Search code examples
scalaibm-cloudobject-storagedata-science-experience

put_file() function in Scala?


Is there an equivalent method to the R/Python put_file() methods for taking an object from a Scala notebook in DSX and saving it as a data asset for the project? If so is there any documentation? Looking for something like what was outlined in this article:
https://datascience.ibm.com/blog/working-with-object-storage-in-data-science-experience-python-edition/
I have already written the csv file I want within the notebook, just need to save it to the project!


Solution

  • Try following steps and code snippets -

    Step 1 : First generate the credentials. You should be able to generate it by clicking (for any file already uploaded from your browser) the 'Insert to Code->Insert Spark Session Dataframe' from File tab of 'File and Add Data' pane in DSX.

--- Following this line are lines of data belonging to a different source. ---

/-- R201: the round trip on SimPHY(L) with L below the retry budget, from an idle bus in WRITE-mode, once a `reset` has
answered OK (R243): `write` returns OK and leaves the value in the cell, and a following `read` whose operands agree in
their low 8 bits returns it. R201 marks it as derived. -/
def Obligations.WriteThenReadRoundTrip : Prop :=
  ∀ (s : State) (a r v a' r' : Half) (l : Nat), s.cfg.Valid → s.level = .simPhy (some l) → l < s.cfg.retryBudget →
    s.resetDone = true → s.mdioSeq = .idle → s.InvNotBusy → s.InvCmdIdle → s.InvNoLineFault → s.phy.wf = true →
    a.toNat % 256 = a'.toNat % 256 → r.toNat % 256 = r'.toNat % 256 →
    s.requests = programRequests [.write a r v, .read a' r'] →
    ∃ (k : Nat) (t : State) (evs : List Event), runSteps k s = .next t ∧ t.requests = [] ∧ t.mdioSeq = .idle ∧
      t.InvNotBusy ∧ t.InvCmdIdle ∧ t.InvNoLineFault ∧ t.history = s.history ++ evs ∧
      evs.filterMap Event.result = [.ok, .okValue v.toNat] ∧
      t.phy.read (256 * (a.toNat % 256) + r.toNat % 256) = v ∧
      ∀ n, n ≠ 256 * (a.toNat % 256) + r.toNat % 256 → t.phy.read n = s.phy.read n

/-! ## The whole machine -/

/-- The invariant of the machine is kept by every step (R39, R150, R156, R158, R192). Its clauses on the canonical form
of the PHY cells and on the idle selector sequencer are the model's choice, logs 5 and 22; that the line's busy bit and
a `read`'s trigger are as they are is the spec's own decision D23. Before the first successful `reset` a `read` may arm
its cycle over a busy line (R243; log 29). -/
def Obligations.InvariantIsKept : Prop := ∀ s t : State, s.Inv → step s = .next t → t.Inv

/-- The invariant holds at power-on of every launch with a valid configuration and PHY cells in canonical form, and at
`State.reset`. `State.reset` is the model's choice of a launch, logs 2 to 9. -/
def Obligations.InvariantAtPowerOn : Prop :=
  (∀ l : Launch, l.cfg.Valid → l.phy.wf = true → (State.powerOn l).Inv) ∧ State.reset.Inv ∧ State.reset.CommandLatch

/-- R160, R166 (b), R170, R42: every step keeps the command latch at `CMD_WRITE`, but inside a `read` that has started
its cycle; so whenever no operation is open the latch is idle, on every line level. R166 marks it as derived; the
engine reset is the spec's own decision D23. -/
def Obligations.CommandLatchIsKept : Prop :=
  ∀ s t : State, s.CommandLatch → step s = .next t → t.CommandLatch ∧ (t.mdioSeq = .idle → t.InvCmdIdle)

/-- R199, R162: once the latch is idle between operations, the only thing that marks the line faulted is the `CTRL`
store of a `write` while a cycle is in flight; before the first successful `reset`, where a `read` may see any word at
its first wait (R243; log 29), its `CMD_READ` store as well. The spec's own decision D24. -/
def Obligations.OnlyATriggerWhileBusyFaultsTheLine : Prop :=
  ∀ s t : State, s.Inv → s.CommandLatch → s.lineFault = false → step s = .next t → t.lineFault = true →
    s.level ≠ .openLine ∧ s.pending ≠ none ∧
      ((∃ a r v, s.mdioSeq = .write a r v .storeCtrl) ∨
        (s.resetDone = false ∧ ∃ a r, s.mdioSeq = .read a r .storeRead))

/-- R199, R36, R243, R258: `line.fault` is never cleared; that a `reset` has answered OK is noted by the last micro-step
of a `reset`, for good; and no step changes the configuration or the line level. The mark is the spec's own decision
D24; the configuration and the level as state are logs 2 and 3. -/
def Obligations.StickyAndFixedState : Prop :=
  ∀ s t : State, step s = .next t →
    (s.lineFault = true → t.lineFault = true) ∧ (s.resetDone = true → t.resetDone = true) ∧
      (t.resetDone = true → s.resetDone = true ∨ s.mdioSeq = .reset .settleReleased) ∧ t.cfg = s.cfg ∧ t.level = s.level

/-- R66, R71, R76: no step ends in a fault: an offset that names no register is never accessed, and no operation stores
to `STATUS` or `IND`. The only refusals are the two of R227. The two faults are the model's, log 15. -/
def Obligations.NoStepFaults : Prop :=
  ∀ s : State, s.cfg.Valid →
    (∃ t, step s = .next t) ∨ step s = .refused (.componentBusy .sel) ∨ step s = .refused (.componentBusy .mdc)

/-- R39, R101, R257: with a serial host and an idle selector sequencer every step of a valid configuration answers a
next state, and the selector sequencer is idle again after it. The serial host is the model's reading of R101, log 9.
-/
def Obligations.SerialHostNeverStops : Prop :=
  ∀ s : State, s.cfg.Valid → s.SerialHost → s.selSeq = .idle →
    ∃ t, step s = .next t ∧ t.SerialHost ∧ t.selSeq = .idle

/-- R78: the history is read for nothing: with any other history the step does the same and adds the same events. -/
def Obligations.HistoryIsReadForNothing : Prop :=
  ∀ s t : State, step s = .next t →
    ∃ evs, t.history = s.history ++ evs ∧
      ∀ h, step { s with history := h } = .next { t with history := h ++ evs }

/-- R2, R166 (e): an operation of one component neither changes nor depends on the state of the other. -/
def Obligations.ComponentsAreIndependent : Prop :=
  ∀ (s t u : State) (i : Instr), exec i s = .next t →
    (componentOf i = .mdc →
      t.withSelSide s = t ∧ exec i (s.withSelSide u) = .next (t.withSelSide u)) ∧
    (componentOf i = .sel →
      t.withMdioSide s = t ∧ exec i (s.withMdioSide u) = .next (t.withMdioSide u))

/-- R164, R258: every step of an open operation brings its end nearer, whatever the line does, and with a serial host
the operation ends within the number of micro-steps its position allows. R164 marks the bounds as derived; a step is a
micro-step by log 1. -/
def Obligations.EveryOperationEnds : Prop :=
  ∀ s : State, s.cfg.Valid → s.SerialHost → s.mdioSeq ≠ .idle →
    ∃ (k : Nat) (t : State), k ≤ s.mdioSeq.stepsLeft s.cfg.retryBudget ∧ runSteps k s = .next t ∧ t.mdioSeq = .idle

/-- R164, R17, R257: every request is answered exactly once, and from its acceptance to the idle sequencer it takes at
most so many steps: `compute_divider` and the selector's operations one, `reset` five, a wait twice the budget and one
more. R164 marks the bounds as derived; a step is a micro-step by log 1. -/
def Obligations.MicroStepsOfAWholeOperation : Prop :=
  ∀ (s : State) (q : Request) (qs : List Request) (i : Instr), s.cfg.Valid → s.SerialHost → s.selSeq = .idle →
    s.mdioSeq = .idle → s.requests = q :: qs → decode q.word = .op i →
    ∃ (k : Nat) (t : State) (evs : List Event) (r : Result),
      (k ≤ match i with
        | .setInterfaceMode _ _ => 1
        | .setLinkSpeed _ _ => 1
        | .computeDivider => 1
        | .reset => 5
        | .waitNotBusy => 2 * s.cfg.retryBudget + 1
        | .read _ _ => 2 * (2 * s.cfg.retryBudget + 1) + 6
        | .write _ _ _ => 2 * s.cfg.retryBudget + 3) ∧
      runSteps k s = .next t ∧ t.requests = qs ∧ t.selSeq = .idle ∧ t.mdioSeq = .idle ∧
      t.history = s.history ++ .req i :: (evs ++ [.resp (some (componentOf i)) r]) ∧
      (∀ e ∈ evs, e.result = none) ∧ resultAllowed i r = true

/-- R17, R212, R226, R257: which results each operation can return; none returns NotFound or NotReady, a selector
operation never Timeout or HardwareFault, `reset` never Timeout. A step of an operation sends one response, its last
event, exactly when it is the operation's last: the sequencer is idle after it, and only then. R212 marks the table as
derived. -/
def Obligations.ResultsOfEachOperation : Prop :=
  ∀ (s t : State) (i : Instr), s.cfg.Valid → exec i s = .next t →
    ∃ evs, t.history = s.history ++ evs ∧
      (evs.filterMap Event.result = [] ∨
        ∃ r, evs.filterMap Event.result = [r] ∧ resultAllowed i r = true ∧
          evs.getLast? = some (.resp (some (componentOf i)) r)) ∧
      (componentOf i = .mdc → (t.mdioSeq = .idle ↔ evs.filterMap Event.result ≠ [])) ∧
      (componentOf i = .sel → t.selSeq = .idle ∧ evs.filterMap Event.result ≠ [])
end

    def setHadoopConfig2db1c1ff193345c28eaffb250b92d92b(name: String) = {
    
        val prefix = "fs.swift.service." + name
        sc.hadoopConfiguration.set(prefix + ".auth.url", "https://identity.open.softlayer.com" + "/v3/auth/tokens")
        sc.hadoopConfiguration.set(prefix + ".auth.endpoint.prefix","endpoints")
        sc.hadoopConfiguration.set(prefix + ".tenant", "<tenant id>")
        sc.hadoopConfiguration.set(prefix + ".username", "<userid>")
        sc.hadoopConfiguration.set(prefix + ".password", "<password.")
        sc.hadoopConfiguration.setInt(prefix + ".http.port", 8080)
        sc.hadoopConfiguration.set(prefix + ".region", "dallas")
        sc.hadoopConfiguration.setBoolean(prefix + ".public", false)
    }
    
    val name = "keystone"
    setHadoopConfig2db1c1ff193345c28eaffb250b92d92b(name)
    
    val data_frame1 = spark.read.option("header","true").csv("swift://'Your 
    DSXProjectName'.keystone/<your file name>.csv")
    

    Step 2 : some code which creates data_frame2 from data_frame1 after say some transformation

    Step 3 : Use the same container and project name while saving data of data_frame2 to a file in object store

    data_frame2.write.option("header","true").csv("swift://'Same DSXproject name as before'.keystone/<name of the file u want to write the data>.csv")
    

    Please note that you can generate the credential in step 1 and can use it for saving any dataframe in your current notebook without even reading data from any file.